Howard Hawks made a silent film in 1927 called “Paid to Love,” in which the king of a small Balkin country and an American businessman pay a cabaret dancer (Virginia Valli) to woo bashful Crown Prince Michael. The prince, played by George O’Brien, prefers fixing cars to women, which concerns the king (Thomas Jefferson). When the businessman (J. Farrell MacDonald) threatens to pull out of a loan agreement unless the crown prince marries, the king agrees to find a woman to inflame Michael’s passion.
The king and the businessman find Gaby (Valli) in the worst kind of Paris clip joint imaginable, full of con men, thieves and murderous types. She pretends to stab her boyfriend in front of horrified tourists and drops the knife on the king’s table. However, the wily businessman sniffs out the ruse and determines to hire Gaby to woo Michael. She returns with the king and puts on her performance for the crown prince.

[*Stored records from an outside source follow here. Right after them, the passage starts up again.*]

/-- A context (R71). -/
structure Ctx where
  kind : CtxKind
  run : Run
  world : Nat
  /-- Physical die, cluster, logical core, slot; a controller's number in `core`. -/
  die : Nat
  cluster : Nat
  core : Nat
  slot : Nat
  pc : BitVec 48
  priv : Bool
  /-- Resident registers by stack position modulo 64 (R75). -/
  regs : Tbl Word
  fb : Word
  wlow : Word
  bsp : Word
  bsl : Word
  ba : Word
  /-- k1 to k7 (R120). -/
  masks : Tbl (BitVec 4096)
  loads : Nat
  stores : Nat
  copies : Nat
  tiles : Nat
  ast : Word
  hgrant : BitVec 16
  /-- SHAPEG (R119). -/
  planes : BitVec 16
  rows : Nat
  cols : Nat
  trap : TrapRegs
  pending : List PCause
  /-- Upcalls held back until the next instruction retires (R173). -/
  holdBack : Bool
  notices : List Word
  notqOvf : Bool
  pnote : BitVec 32
  preq : Bool
  /-- The clk at which PDEAD reaches 0, while it counts (R180). -/
  pdeadAt : Option Nat
  restored : Bool
  exitValue : Word
  exitReason : Nat
  arrivals : List Arrival
  /-- Words fetched ahead, the first at PC (R292). -/
  fetched : List Word32
  /-- A fetch outstanding, by request number. -/
  fetching : Option Nat
  /-- The clk at which the fetch was made. -/
  fetchAt : Nat
  slipFrozen : BitVec 32
  slipEvents : BitVec 32
  /-- Slice registers (R286). -/
  gidx : Word
  ginfo : Word
  arg : Word
  grank : Word
  meter : MeterRegs
  /-- Stage of the instruction at PC that waits in several steps, and what it waits for. -/
  phase : Nat
  waitEntries : List Nat
  /-- Entries of the last publication that has not retired: the instruction executed afresh waits for them too (R204, R205). -/
  owed : List Nat
  waitSubs : List (Nat × Nat)
  released : Nat
  demandFault : Bool
  /-- The age that bounds a demand under way, and its number. -/
  demandAge : Option Nat
  demandId : Nat
  /-- The ages of the nodes that the instruction forces fully (R154, R155). -/
  forcing : List Nat
  lates : List Late
  /-- The clk at which a waiting `recv` gives up (R382). -/
  limitAt : Option Nat
  /-- Rank bound to the context (R377). -/
  rank : Option Nat
  handles : Tbl (Option Handle)
  /-- The clk of the last pulse, and the watchdog (R291). -/
  pulse : Nat
  /-- Controller interrupt registers CIPEND, CIEN, CIVEC, CIRET, CFAULT, CFADDR, CFINFO (R311). -/
  cipend : Word
  cien : Word
  civec : Word
  ciret : Word
  cfault : Word
  cfaddr : Word
  cfinfo : Word
  waiting : Bool
  deriving DecidableEq, Repr

def TrapRegs.zero : TrapRegs :=
  { tpc := 0, cause := 0, async := false, ppriv := false, active := false, lost := 0, taddr := 0, tinfo := 0,
    tvec := 0, upvec := 0, busy := false }

def MeterRegs.zero : MeterRegs :=
  { meter := 0, lim := 0, pwBase := 0, pwLim := 0, owBase := 0, owLim := 0, xwBase := 0, xwLim := 0 }

/-- A context that does not exist: the default of the table. Every register has its reset value. -/
def Ctx.empty : Ctx :=
  { kind := .control, run := .free, world := 0, die := 0, cluster := 0, core := 0, slot := 0, pc := 0, priv := false,
    regs := [], fb := 0, wlow := 0, bsp := 0, bsl := 0, ba := 0, masks := [], loads := 0, stores := 0, copies := 0,
    tiles := 0, ast := 0, hgrant := 0, planes := 0, rows := 0, cols := 0, trap := TrapRegs.zero, pending := [],
    holdBack := false, notices := [], notqOvf := false, pnote := 8192, preq := false, pdeadAt := none,
    restored := false, exitValue := 0, exitReason := 0, arrivals := [], fetched := [], fetching := none, fetchAt := 0,
    slipFrozen := 0, slipEvents := 0, gidx := 0, ginfo := 0, arg := 0, grank := 0, meter := MeterRegs.zero,
    phase := 0, waitEntries := [], owed := [], waitSubs := [], released := 0, demandFault := false, demandAge := none, demandId := 0, forcing := [], lates := [],
    limitAt := none, rank := none, handles := [], pulse := 0, cipend := 0, cien := 0, civec := 0, ciret := 0, cfault := 0, cfaddr := 0,
    cfinfo := 0, waiting := false }

/-! ## Cores -/

/-- Where a journal entry is (R146, R148). -/
inductive JSt where
  /-- It rests. -/
  | resting
  /-- It belongs to a drain and has not left: its context's stores counter is at 63, or an older entry for the granule
  has not been performed. -/
  | leaving
  /-- It has left; its request is at the owner. -/
  | inflight
  /-- Performed at its owner; the acknowledgement is on its way. -/
  | performed
  /-- Refused at its owner; the acknowledgement is on its way. -/
  | refused
  deriving DecidableEq, Repr

/-- A journal entry (R146). -/
structure JEntry where
  /-- Number in order of creation. -/
  id : Nat
  /-- Entry number 0 to 511. -/
  slot : Nat
  /-- Granule address: VA with bits 5:0 zero. -/
  gran : Word
  mask : BitVec 64
  data : BitVec 512
  phase : BitVec 16
  ctxSlot : Nat
  pc : BitVec 48
  /-- The instruction that created it, and the addresses of the store elements whose bytes it holds (R136, R164). -/
  instr : Nat
  elems : List Word
  /-- The clk of its first park reply, and whether 0x061 was raised (R258). -/
  parkedAt : Option Nat
  noticed : Bool
  st : JSt
  /-- The request at the owner, once it has left. -/
  req : Option Nat
  deriving DecidableEq, Repr

/-- What a store instruction's refused entries have gathered (R136, R164). -/
structure StReport where
  instr : Nat
  ctxSlot : Nat
  pc : BitVec 48
  taddr : Word
  slot : Nat
  count : Nat
  deriving DecidableEq, Repr

/-- A siding node (the siding, R154). Bitmaps are indexed by sub-tile. -/
structure Node where
  slot : Nat
  /-- The command word, as a save keeps it (R184). -/
  word : BitVec 32
  cls : BitVec 3
  func : BitVec 7
  a : Word
  b : Word
  ctxSlot : Nat
  /-- The helper that appended it has ended (R82): no context counts it. -/
  orphan : Bool := false
  pc : BitVec 48
  age : Nat
  nsub : Nat
  done : BitVec 64
  out : BitVec 64
  /-- Dropped or faulted sub-tiles. -/
  gone : BitVec 64
  faulted : Bool
  /-- Journal entries drained by its append and not yet acknowledged (R154). -/
  holds : List Nat
  deriving DecidableEq, Repr

/-- A superstep of a member core (R337 to R342). -/
structure Snap where
  isOpen : Bool
  unrec : Bool
  /-- Number of supersteps opened in the slice, of rollbacks in the slice, and of rollbacks of this superstep. -/
  number : Nat
  rbcnt : Nat
  rolled : Nat
  /-- Its scope and group, the phase that its opening arrival closed, and the phase of a closing arrival. -/
  scope : Nat
  group : Nat
  closed : BitVec 16
  closing : Option (BitVec 16)
  /-- Records used in the log area, the places recorded, and OVF. -/
  used : Nat
  recorded : List Nat
  ovf : Bool
  /-- The status that the `wait` of its opening barrier returned: a rollback returns it again (R341). -/
  waited : Option Word
  deriving DecidableEq, Repr

def Snap.empty : Snap :=
  { isOpen := false, unrec := false, number := 0, rbcnt := 0, rolled := 0, scope := 0, group := 0, closed := 0,
    closing := none, used := 0, recorded := [], ovf := false, waited := none }

/-- A message in a receive queue (R380). -/
structure RecvMsg where
  slot : Nat
  sender : Word32
  len : Nat
  data : List Byte
  time : Word
  deriving DecidableEq, Repr

/-- A core (R117, R146, R154, R169, R193). -/
structure Core where
  /-- p0 to p15 by plane × 2,048 + row × 64 + column. -/
  planes : Tbl Word32
  journal : List JEntry
  fullCnt : Nat
  phase : BitVec 16
  reports : List StReport
  siding : List Node
  nextAge : Nat
  ovfCnt : Nat
  aliasCnt : Nat
  route : BitVec 32
  wdwin : BitVec 32
  savep : BitVec 48
  /-- The world's tag, and the slice placed here (none: free). -/
  world : Nat
  slice : Option Nat
  /-- Leaf masks that the core's contexts were scheduled with (R48). -/
  masked : BitVec 32
  /-- The PC that the next unplaced contexts take is set by placement; a save is due (R182). -/
  saveDue : Bool
  atYield : Bool
  saved : Bool
  /-- PDEAD as the slice loaded it (R180). -/
  pdead : BitVec 32
  /-- The receive queue, and the entries of the message ring that wait to enter it: next index and end (R380). -/
  recvQ : List RecvMsg
  ringNext : Nat
  ringEnd : Nat
  /-- The superstep that is open, and the one before it until its closing barrier completes (R340). -/
  snap : Snap
  older : Option Snap
  /-- The pipes (plane pipe: true) and slots that issued in clk `issueAt`, and the slot that each pipe issued last (R144). -/
  issueAt : Nat
  issued : List (Bool × Nat)
  lastScalar : Nat
  lastPlane : Nat
  /-- CYCLE at the start of the save that is due (R185). -/
  saveAt : Word
  deriving DecidableEq, Repr

def Core.empty : Core :=
  { planes := [], journal := [], fullCnt := 0, phase := 0, reports := [], siding := [], nextAge := 0, ovfCnt := 0,
    aliasCnt := 0, route := 0x55555555, wdwin := 0, savep := 0, world := 0, slice := none, masked := 0,
    saveDue := false, atYield := false, saved := false, pdead := 0, recvQ := [], ringNext := 0, ringEnd := 0,
    snap := Snap.empty, older := none, issueAt := 0, issued := [], lastScalar := 10, lastPlane := 10, saveAt := 0 }

/-! ## Accesses on their way -/

/-- Where the value of a load-type instruction goes. -/
inductive Dest where
  | none
  /-- A stack position (R75). -/
  | reg (pos : Nat)
  /-- A plane of the core. -/
  | plane (p : Nat)
  deriving DecidableEq, Repr

/-- A load-type instruction with requests out (R92, R137, R142, R269). -/
structure Op where
  id : Nat
  ctx : Nat
  pc : BitVec 48
  dest : Dest
  /-- Requests not yet returned, refused elements, the va of the first of them in element order. -/
  left : Nat
  refused : Nat
  firstRef : Option (Nat × Word)
  /-- The class-2 cause of a refusal: 0x042, or 0x043 of a vector atomic. -/
  cause : Cause
  /-- The clk of the first park reply with the va of its request, and whether 0x061 was raised (R258). -/
  parkedAt : Option Nat
  parkVa : Word
  noticed : Bool
  /-- `.acq`: later memory instructions wait (R270). -/
  acq : Bool
  /-- Flags that elements of a `vamo` have brought back (R142). -/
  flags : FlagSet
  deriving DecidableEq, Repr

/-- The kind of a request. -/
inductive ReqKind where
  /-- A load of `size` bytes. -/
  | load
  /-- An atomic: operator 0 to 6 of R35, 7 compare and swap; `float` for an F32 element. -/
  | atomic (o : Nat) (operand expect : Word) (float : Bool)
  /-- A bit element of w bits from bit `sh` of the first byte (R110, R140). -/
  | bits (sh w : Nat)
  /-- A journal entry that left in a drain. -/
  | drain (entry : Nat)
  /-- An instruction fetch of one line. -/
  | fetch
  /-- `xlat` (R295). -/
  | xlat
  /-- A fill of a future (R207). -/
  | fill (v : Word)
  /-- `ldsc`, `stsc`, `amosc` with its operator; the clk of issue (R271). -/
  | sc (write : Bool) (read : Bool) (o : Nat) (operand : Word) (t : Nat)
  /-- A translator's store (R298). -/
  | store (v : Nat)
  /-- An engine's read of a far granule range, and its masked write (R222, R233). -/
  | engRead (cluster seq : Nat)
  | engWrite (cluster seq : Nat) (data : List (BitVec 8)) 
  deriving DecidableEq, Repr

/-- Where a request is (R256, R404). -/
inductive ReqSt where
  /-- On its way to its owner, or held there. -/
  | sent
  /-- It waits at the input of the translation unit behind misses of its world (R257). -/
  | input
  /-- A walk is under way; it started at the clk given. -/
  | walking (t : Nat)
  /-- Its walk has ended in a park, and waits in its walker for an entry of the park table (R257). -/
  | walked
  /-- In the park table. -/
  | parked
  /-- A merge read has locked the granule (R238). -/
  | merging
  /-- Answered: the value, the flags it raised, and whether it was refused. -/
  | replied (v : Nat) (flags : FlagSet) (refused : Bool)
  deriving DecidableEq, Repr

/-- A request (one element, granule or fetch). -/
structure Req where
  id : Nat
  kind : ReqKind
  /-- The instruction it belongs to (0: none), and the element's position: sign and extension for a register. -/
  op : Nat
  elem : Nat
  signed : Bool
  ctx : Nat
  world : Nat
  /-- The issuing physical die and cluster. -/
  die : Nat
  cluster : Nat
  va : Word
  size : Nat
  /-- The package and physical die that its NI sent it to: none where the die map refuses it (R250). -/
  route : Option (Nat × Nat)
  /-- Bytes that the journal forwards, by offset. -/
  fwd : List (Nat × BitVec 8)
  st : ReqSt
  /-- The permission entry of the page request it waits on (stage 1 or 2, page), while parked. -/
  page : Option (Nat × Nat)
  /-- It has parked (R258). -/
  hasParked : Bool := false
  /-- Its place in the order of arrival, once it has reached its owner and could not be performed (R238, R257, R266, R308). -/
  arrived : Option Nat := none
  /-- The granule that it is held for, and whether by the recall of a lease: otherwise by a merge (R238, R266). -/
  heldAt : Option (Nat × Bool) := none
  /-- The physical address that its translation gave, while it is held (R263). -/
  pa : Option Nat := none
  deriving DecidableEq, Repr

/-! ## Clusters -/

/-- A tensor identifier (R214, R215, R219). -/
structure Tid where
  defined : Bool
  w0 : Word
  w1 : Word
  w2 : Word
  w3 : Word
  /-- IOR and the sticky flags. -/
  status : BitVec 8
  deriving DecidableEq, Repr

def Tid.empty : Tid := { defined := false, w0 := 0, w1 := 0, w2 := 0, w3 := 0, status := 0 }

/-- A task type (R239). -/
structure TaskType where
  defined : Bool
  w0 : Word
  w1 : Word
  w2 : Word
  w3 : Word
  deriving DecidableEq, Repr

def TaskType.empty : TaskType := { defined := false, w0 := 0, w1 := 0, w2 := 0, w3 := 0 }

/-- What a pool entry came from (R220). -/
inductive Src where
  | node (core age : Nat)
  | copy (id : Nat)
  | task (id : Nat)
  deriving DecidableEq, Repr

/-- What a sub-tile yields: rows of DST bits (row, first column, element bits), flags and IOR. -/
structure SubOut where
  rows : List (Nat × Nat × List Nat)
  flags : FlagSet
  ior : Bool
  deriving DecidableEq, Repr

/-- A ready pool entry, or one that waits for a place (R220). -/
structure PoolEntry where
  seq : Nat
  cls : BitVec 3
  func : BitVec 7
  a : Word
  b : Word
  sub : Nat
  src : Src
  /-- The scratch offset in bytes added to SCRATCH identifiers (R243). -/
  scratch : Nat
  /-- The core and context slot that issued it. -/
  core : Nat
  ctxSlot : Nat
  /-- The context whose instruction released it, and its demand (R162). -/
  demand : Option (Nat × Nat)
  inF : List (Nat × Nat)
  outF : List (Nat × Nat)
  /-- The engine that runs it: 0, 1 the matrix engines, 2 the copy engine. -/
  engine : Option Nat
  /-- Every far granule that it writes has been sent. -/
  sent : Bool
  /-- Journal entries that must be acknowledged before it is released (core, entry). -/
  holds : List (Nat × Nat)
  /-- The fault that its reads met, and what it computed from them, once it has issued (R222, R336). -/
  faulted : Option Cause
  out : Option SubOut := none
  /-- The clk in which its insertion began (R220). -/
  since : Nat := 0
  deriving DecidableEq, Repr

William Powell plays Michael’s brother, Prince Eric. Displaying his usual confident and bombastic style, Powell’s Eric makes a play for Gaby, leading to much confusion in the kingdom as she mistakes him for the crown prince. Michael and Gaby turn out to be attracted to each other, which is a great surprise considering the differences in their social status.
Gaby really possesses a violent streak, but O’Brien as Michael plays it so straight laced in this comedy that we believe he’ll remain eternally devoted. As with all love stories that involve a con (such as Preston Sturges’ “The Lady Eve” from 1941), we also must believe the victim will forgive the con when he or she finds out about it. This usually happens in Hollywood romantic comedies.